_Given information_:

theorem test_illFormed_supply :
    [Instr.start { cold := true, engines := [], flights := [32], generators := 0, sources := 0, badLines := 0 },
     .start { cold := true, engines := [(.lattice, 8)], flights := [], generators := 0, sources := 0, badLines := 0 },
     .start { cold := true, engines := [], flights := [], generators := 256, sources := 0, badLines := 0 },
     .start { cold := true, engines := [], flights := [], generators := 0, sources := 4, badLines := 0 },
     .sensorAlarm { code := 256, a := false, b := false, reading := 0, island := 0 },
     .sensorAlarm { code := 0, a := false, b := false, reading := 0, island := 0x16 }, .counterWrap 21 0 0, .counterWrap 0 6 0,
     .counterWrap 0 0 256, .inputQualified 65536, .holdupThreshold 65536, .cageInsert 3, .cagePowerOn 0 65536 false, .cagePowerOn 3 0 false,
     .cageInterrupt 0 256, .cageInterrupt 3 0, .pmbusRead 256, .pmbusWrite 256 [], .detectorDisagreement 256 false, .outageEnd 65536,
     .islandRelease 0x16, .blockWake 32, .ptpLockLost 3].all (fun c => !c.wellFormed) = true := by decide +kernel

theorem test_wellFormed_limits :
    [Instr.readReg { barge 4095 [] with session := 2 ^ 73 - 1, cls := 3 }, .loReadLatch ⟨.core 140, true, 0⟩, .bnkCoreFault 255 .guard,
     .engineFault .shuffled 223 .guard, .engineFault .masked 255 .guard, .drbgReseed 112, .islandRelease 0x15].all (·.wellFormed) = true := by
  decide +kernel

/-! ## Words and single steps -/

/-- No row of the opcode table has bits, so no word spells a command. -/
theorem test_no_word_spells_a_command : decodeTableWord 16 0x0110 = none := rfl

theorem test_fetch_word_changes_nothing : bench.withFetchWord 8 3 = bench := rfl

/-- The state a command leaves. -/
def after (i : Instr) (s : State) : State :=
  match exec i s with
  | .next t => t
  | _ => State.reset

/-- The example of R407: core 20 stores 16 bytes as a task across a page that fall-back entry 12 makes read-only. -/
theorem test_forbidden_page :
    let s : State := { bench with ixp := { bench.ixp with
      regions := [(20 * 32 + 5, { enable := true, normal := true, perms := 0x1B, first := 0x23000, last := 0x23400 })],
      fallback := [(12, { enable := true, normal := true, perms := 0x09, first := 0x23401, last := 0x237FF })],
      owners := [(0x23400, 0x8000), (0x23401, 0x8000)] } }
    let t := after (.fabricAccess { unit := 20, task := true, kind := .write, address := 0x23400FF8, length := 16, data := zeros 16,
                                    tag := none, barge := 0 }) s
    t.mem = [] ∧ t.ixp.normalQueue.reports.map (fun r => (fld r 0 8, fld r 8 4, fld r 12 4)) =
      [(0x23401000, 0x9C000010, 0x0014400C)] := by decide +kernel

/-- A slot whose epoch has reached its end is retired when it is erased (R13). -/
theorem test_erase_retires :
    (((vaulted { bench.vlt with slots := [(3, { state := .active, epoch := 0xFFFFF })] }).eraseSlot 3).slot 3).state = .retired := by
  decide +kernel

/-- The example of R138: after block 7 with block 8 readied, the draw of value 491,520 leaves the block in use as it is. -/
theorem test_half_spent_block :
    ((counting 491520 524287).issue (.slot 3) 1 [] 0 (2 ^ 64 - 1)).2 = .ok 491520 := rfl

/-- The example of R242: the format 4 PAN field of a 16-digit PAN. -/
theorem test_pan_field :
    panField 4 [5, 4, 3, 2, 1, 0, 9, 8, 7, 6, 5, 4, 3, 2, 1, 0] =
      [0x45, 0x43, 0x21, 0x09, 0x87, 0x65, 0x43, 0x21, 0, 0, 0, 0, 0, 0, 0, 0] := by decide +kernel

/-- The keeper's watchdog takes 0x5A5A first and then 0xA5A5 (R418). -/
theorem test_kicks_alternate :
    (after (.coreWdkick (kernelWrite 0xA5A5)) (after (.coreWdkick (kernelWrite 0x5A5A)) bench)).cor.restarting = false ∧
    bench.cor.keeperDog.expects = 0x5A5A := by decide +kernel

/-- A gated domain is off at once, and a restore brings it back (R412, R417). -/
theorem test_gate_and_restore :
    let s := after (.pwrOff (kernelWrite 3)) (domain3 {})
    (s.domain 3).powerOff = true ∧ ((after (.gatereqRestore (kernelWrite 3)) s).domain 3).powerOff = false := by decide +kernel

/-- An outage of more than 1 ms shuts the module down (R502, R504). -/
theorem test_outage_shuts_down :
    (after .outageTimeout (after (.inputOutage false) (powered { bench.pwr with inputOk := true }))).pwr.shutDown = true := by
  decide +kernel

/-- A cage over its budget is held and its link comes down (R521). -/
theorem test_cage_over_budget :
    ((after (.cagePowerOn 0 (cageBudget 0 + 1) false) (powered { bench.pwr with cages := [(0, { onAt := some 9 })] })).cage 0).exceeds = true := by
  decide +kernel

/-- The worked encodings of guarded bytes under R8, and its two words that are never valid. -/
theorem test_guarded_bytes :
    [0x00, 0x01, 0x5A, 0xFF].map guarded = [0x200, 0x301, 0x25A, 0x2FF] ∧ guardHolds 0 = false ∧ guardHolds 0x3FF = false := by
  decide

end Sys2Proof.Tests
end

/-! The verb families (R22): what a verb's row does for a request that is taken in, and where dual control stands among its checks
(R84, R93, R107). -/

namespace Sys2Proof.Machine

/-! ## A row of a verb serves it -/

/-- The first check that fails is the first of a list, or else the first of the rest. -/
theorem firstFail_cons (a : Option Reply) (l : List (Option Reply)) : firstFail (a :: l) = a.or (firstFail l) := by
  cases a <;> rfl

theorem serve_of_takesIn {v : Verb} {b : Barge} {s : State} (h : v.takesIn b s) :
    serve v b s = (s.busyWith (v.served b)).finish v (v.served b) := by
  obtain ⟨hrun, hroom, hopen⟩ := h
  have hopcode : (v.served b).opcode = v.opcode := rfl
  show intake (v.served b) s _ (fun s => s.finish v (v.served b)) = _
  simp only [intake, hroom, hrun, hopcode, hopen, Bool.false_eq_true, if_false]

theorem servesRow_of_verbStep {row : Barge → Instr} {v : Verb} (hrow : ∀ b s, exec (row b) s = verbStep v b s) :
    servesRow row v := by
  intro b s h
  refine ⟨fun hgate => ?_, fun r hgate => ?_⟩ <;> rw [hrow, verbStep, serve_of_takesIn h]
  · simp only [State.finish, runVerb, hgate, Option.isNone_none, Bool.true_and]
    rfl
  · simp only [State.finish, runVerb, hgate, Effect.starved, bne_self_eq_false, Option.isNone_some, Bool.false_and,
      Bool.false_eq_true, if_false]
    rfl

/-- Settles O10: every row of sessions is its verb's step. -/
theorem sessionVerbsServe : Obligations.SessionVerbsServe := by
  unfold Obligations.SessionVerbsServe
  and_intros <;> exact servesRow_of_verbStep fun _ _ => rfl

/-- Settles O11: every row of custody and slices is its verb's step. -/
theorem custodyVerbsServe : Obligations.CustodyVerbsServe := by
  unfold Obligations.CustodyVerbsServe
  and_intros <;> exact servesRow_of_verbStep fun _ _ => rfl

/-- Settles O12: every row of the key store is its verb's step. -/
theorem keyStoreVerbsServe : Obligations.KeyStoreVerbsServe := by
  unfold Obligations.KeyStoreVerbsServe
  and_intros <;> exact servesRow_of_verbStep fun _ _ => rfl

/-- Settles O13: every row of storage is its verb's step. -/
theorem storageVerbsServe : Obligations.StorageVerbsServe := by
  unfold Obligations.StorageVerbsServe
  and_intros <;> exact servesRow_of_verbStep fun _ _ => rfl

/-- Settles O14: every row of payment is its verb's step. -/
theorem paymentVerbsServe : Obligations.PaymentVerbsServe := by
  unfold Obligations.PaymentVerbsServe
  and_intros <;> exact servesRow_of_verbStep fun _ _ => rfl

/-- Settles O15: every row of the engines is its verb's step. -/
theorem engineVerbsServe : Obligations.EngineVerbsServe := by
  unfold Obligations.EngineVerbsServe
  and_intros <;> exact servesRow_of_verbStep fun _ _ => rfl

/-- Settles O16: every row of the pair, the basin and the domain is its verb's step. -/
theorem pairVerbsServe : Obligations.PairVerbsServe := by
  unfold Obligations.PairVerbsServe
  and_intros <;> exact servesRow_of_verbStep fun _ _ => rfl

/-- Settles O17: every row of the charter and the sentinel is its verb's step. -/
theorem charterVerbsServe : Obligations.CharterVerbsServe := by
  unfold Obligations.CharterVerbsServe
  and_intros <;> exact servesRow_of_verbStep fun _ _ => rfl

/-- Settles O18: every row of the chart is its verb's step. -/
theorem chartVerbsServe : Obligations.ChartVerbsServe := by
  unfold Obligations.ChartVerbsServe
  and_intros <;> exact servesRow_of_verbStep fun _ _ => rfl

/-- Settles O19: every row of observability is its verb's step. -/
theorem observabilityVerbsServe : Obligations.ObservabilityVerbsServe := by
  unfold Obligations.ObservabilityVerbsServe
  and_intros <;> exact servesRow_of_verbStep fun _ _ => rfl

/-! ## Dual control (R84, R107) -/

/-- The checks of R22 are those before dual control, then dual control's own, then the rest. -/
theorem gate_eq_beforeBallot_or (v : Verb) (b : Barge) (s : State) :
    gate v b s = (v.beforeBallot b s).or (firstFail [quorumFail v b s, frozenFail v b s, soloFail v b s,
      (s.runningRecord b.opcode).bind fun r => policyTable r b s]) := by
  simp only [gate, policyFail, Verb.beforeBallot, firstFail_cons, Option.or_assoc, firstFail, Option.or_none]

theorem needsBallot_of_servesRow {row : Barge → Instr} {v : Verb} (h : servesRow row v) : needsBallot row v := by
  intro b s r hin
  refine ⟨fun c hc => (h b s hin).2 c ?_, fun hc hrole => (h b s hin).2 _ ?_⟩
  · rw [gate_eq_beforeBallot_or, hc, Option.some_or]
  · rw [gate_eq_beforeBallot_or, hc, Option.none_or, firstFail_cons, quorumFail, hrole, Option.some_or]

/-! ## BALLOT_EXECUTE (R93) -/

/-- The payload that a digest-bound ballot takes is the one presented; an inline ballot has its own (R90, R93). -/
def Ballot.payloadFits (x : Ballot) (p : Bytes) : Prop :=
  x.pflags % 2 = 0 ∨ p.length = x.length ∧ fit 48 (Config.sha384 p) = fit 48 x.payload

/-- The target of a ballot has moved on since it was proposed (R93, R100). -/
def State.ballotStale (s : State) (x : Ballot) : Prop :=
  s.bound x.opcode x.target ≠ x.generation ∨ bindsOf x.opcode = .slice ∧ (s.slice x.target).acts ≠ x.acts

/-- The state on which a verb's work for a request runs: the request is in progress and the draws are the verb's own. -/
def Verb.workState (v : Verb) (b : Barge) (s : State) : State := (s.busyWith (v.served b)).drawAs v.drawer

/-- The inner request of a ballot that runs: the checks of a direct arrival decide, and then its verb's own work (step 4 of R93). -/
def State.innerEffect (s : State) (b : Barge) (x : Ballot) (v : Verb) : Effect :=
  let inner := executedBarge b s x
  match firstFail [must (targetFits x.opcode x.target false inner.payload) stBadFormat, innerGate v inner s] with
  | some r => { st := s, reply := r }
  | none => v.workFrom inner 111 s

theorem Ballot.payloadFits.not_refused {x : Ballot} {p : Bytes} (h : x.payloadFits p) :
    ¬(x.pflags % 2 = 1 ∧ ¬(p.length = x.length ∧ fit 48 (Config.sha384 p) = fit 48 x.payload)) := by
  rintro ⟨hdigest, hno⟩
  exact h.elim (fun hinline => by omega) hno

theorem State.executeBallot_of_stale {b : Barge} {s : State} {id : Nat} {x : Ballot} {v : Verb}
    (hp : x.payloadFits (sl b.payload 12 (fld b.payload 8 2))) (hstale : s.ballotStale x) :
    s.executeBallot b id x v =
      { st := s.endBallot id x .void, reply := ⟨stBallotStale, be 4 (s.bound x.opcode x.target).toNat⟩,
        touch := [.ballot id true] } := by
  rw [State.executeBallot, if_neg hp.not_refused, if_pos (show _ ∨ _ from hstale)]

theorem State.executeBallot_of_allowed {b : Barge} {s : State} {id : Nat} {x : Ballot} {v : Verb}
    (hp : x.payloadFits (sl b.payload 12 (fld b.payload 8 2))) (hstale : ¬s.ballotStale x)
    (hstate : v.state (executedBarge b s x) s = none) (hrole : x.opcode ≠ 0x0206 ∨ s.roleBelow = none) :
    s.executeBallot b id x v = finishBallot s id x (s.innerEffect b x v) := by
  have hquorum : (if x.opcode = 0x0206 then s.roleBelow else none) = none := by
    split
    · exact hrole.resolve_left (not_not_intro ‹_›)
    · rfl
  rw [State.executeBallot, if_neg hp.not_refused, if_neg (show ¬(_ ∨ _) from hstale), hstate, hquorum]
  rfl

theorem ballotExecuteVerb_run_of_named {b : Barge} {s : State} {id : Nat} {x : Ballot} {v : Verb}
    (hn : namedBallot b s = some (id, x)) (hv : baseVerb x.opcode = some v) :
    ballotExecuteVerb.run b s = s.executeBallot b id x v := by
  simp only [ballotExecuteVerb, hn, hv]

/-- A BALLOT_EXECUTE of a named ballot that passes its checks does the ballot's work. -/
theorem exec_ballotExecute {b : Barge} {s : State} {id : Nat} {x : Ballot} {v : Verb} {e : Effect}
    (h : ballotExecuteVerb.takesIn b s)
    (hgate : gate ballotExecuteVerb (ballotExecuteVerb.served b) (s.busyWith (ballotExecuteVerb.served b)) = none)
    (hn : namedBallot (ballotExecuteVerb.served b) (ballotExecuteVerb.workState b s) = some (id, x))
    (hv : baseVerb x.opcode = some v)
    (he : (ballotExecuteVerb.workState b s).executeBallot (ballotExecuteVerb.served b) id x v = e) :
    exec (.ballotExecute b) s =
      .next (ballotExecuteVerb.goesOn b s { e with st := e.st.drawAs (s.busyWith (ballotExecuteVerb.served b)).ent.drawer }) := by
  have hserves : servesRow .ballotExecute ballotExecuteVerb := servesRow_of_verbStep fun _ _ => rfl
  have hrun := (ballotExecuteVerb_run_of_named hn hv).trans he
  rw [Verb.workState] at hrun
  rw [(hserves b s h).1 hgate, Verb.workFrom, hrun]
--
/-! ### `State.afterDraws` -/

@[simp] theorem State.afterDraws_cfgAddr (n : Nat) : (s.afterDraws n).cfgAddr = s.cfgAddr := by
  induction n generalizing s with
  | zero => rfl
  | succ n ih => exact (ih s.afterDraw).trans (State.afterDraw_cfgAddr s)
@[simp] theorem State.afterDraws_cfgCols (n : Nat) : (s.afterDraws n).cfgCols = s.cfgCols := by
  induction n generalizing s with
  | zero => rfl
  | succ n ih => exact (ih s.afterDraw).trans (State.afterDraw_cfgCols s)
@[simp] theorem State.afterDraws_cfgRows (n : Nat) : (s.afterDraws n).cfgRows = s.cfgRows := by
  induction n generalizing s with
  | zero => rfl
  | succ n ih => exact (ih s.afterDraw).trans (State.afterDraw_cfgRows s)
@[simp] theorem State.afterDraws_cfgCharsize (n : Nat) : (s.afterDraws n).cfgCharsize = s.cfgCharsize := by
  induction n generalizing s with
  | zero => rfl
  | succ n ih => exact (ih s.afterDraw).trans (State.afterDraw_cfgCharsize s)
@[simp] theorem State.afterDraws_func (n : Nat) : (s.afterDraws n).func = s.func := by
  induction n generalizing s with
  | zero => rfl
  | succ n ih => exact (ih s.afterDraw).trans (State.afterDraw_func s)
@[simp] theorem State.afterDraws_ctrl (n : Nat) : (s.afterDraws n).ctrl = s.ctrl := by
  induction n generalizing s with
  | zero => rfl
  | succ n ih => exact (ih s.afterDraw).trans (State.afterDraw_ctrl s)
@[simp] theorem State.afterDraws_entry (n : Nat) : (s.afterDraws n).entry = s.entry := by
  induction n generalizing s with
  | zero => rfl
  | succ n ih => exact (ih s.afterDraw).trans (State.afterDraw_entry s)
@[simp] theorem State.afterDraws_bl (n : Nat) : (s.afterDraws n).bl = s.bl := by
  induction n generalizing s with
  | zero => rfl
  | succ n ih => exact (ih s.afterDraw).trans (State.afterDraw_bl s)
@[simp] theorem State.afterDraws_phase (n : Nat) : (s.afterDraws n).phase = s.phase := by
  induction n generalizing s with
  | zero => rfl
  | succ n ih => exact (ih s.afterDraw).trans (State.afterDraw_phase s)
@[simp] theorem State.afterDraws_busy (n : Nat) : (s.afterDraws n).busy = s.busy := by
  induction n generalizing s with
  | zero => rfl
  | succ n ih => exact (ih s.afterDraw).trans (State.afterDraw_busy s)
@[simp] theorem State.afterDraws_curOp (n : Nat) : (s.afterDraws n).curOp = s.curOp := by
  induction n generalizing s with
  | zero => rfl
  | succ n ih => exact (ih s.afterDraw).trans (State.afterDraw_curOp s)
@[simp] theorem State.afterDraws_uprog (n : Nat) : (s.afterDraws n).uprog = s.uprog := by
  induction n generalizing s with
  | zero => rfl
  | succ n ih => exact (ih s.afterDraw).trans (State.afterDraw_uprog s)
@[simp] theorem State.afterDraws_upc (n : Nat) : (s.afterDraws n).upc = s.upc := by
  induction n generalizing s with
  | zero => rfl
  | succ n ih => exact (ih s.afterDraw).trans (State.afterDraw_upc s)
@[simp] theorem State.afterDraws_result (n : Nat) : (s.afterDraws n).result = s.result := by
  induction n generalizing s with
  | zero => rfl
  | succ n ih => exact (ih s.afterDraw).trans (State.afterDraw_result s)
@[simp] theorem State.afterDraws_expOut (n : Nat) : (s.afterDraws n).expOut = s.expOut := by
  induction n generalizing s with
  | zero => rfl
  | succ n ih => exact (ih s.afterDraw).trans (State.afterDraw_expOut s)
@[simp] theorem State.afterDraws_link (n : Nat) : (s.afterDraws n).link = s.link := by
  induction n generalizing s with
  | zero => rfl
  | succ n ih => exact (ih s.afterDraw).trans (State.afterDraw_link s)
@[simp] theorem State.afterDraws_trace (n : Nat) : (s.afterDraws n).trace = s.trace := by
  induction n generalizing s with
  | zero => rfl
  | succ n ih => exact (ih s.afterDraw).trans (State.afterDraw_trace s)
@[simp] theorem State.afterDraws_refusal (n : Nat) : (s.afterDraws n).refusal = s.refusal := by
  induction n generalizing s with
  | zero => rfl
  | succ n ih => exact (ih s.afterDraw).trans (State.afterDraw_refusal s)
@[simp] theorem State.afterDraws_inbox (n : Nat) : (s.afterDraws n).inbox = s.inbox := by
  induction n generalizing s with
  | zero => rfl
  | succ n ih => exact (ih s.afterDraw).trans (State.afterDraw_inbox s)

_Problem details_:
Copy each line above that contains the word "decide".

_Problem solution_:
     .islandRelease 0x16, .blockWake 32, .ptpLockLost 3].all (fun c => !c.wellFormed) = true := by decide +kernel
  decide +kernel
      [(0x23401000, 0x9C000010, 0x0014400C)] := by decide +kernel
  decide +kernel
      [0x45, 0x43, 0x21, 0x09, 0x87, 0x65, 0x43, 0x21, 0, 0, 0, 0, 0, 0, 0, 0] := by decide +kernel
    bench.cor.keeperDog.expects = 0x5A5A := by decide +kernel
    (s.domain 3).powerOff = true ∧ ((after (.gatereqRestore (kernelWrite 3)) s).domain 3).powerOff = false := by decide +kernel
  decide +kernel
  decide +kernel
  decide
/-- The inner request of a ballot that runs: the checks of a direct arrival decide, and then its verb's own work (step 4 of R93). -/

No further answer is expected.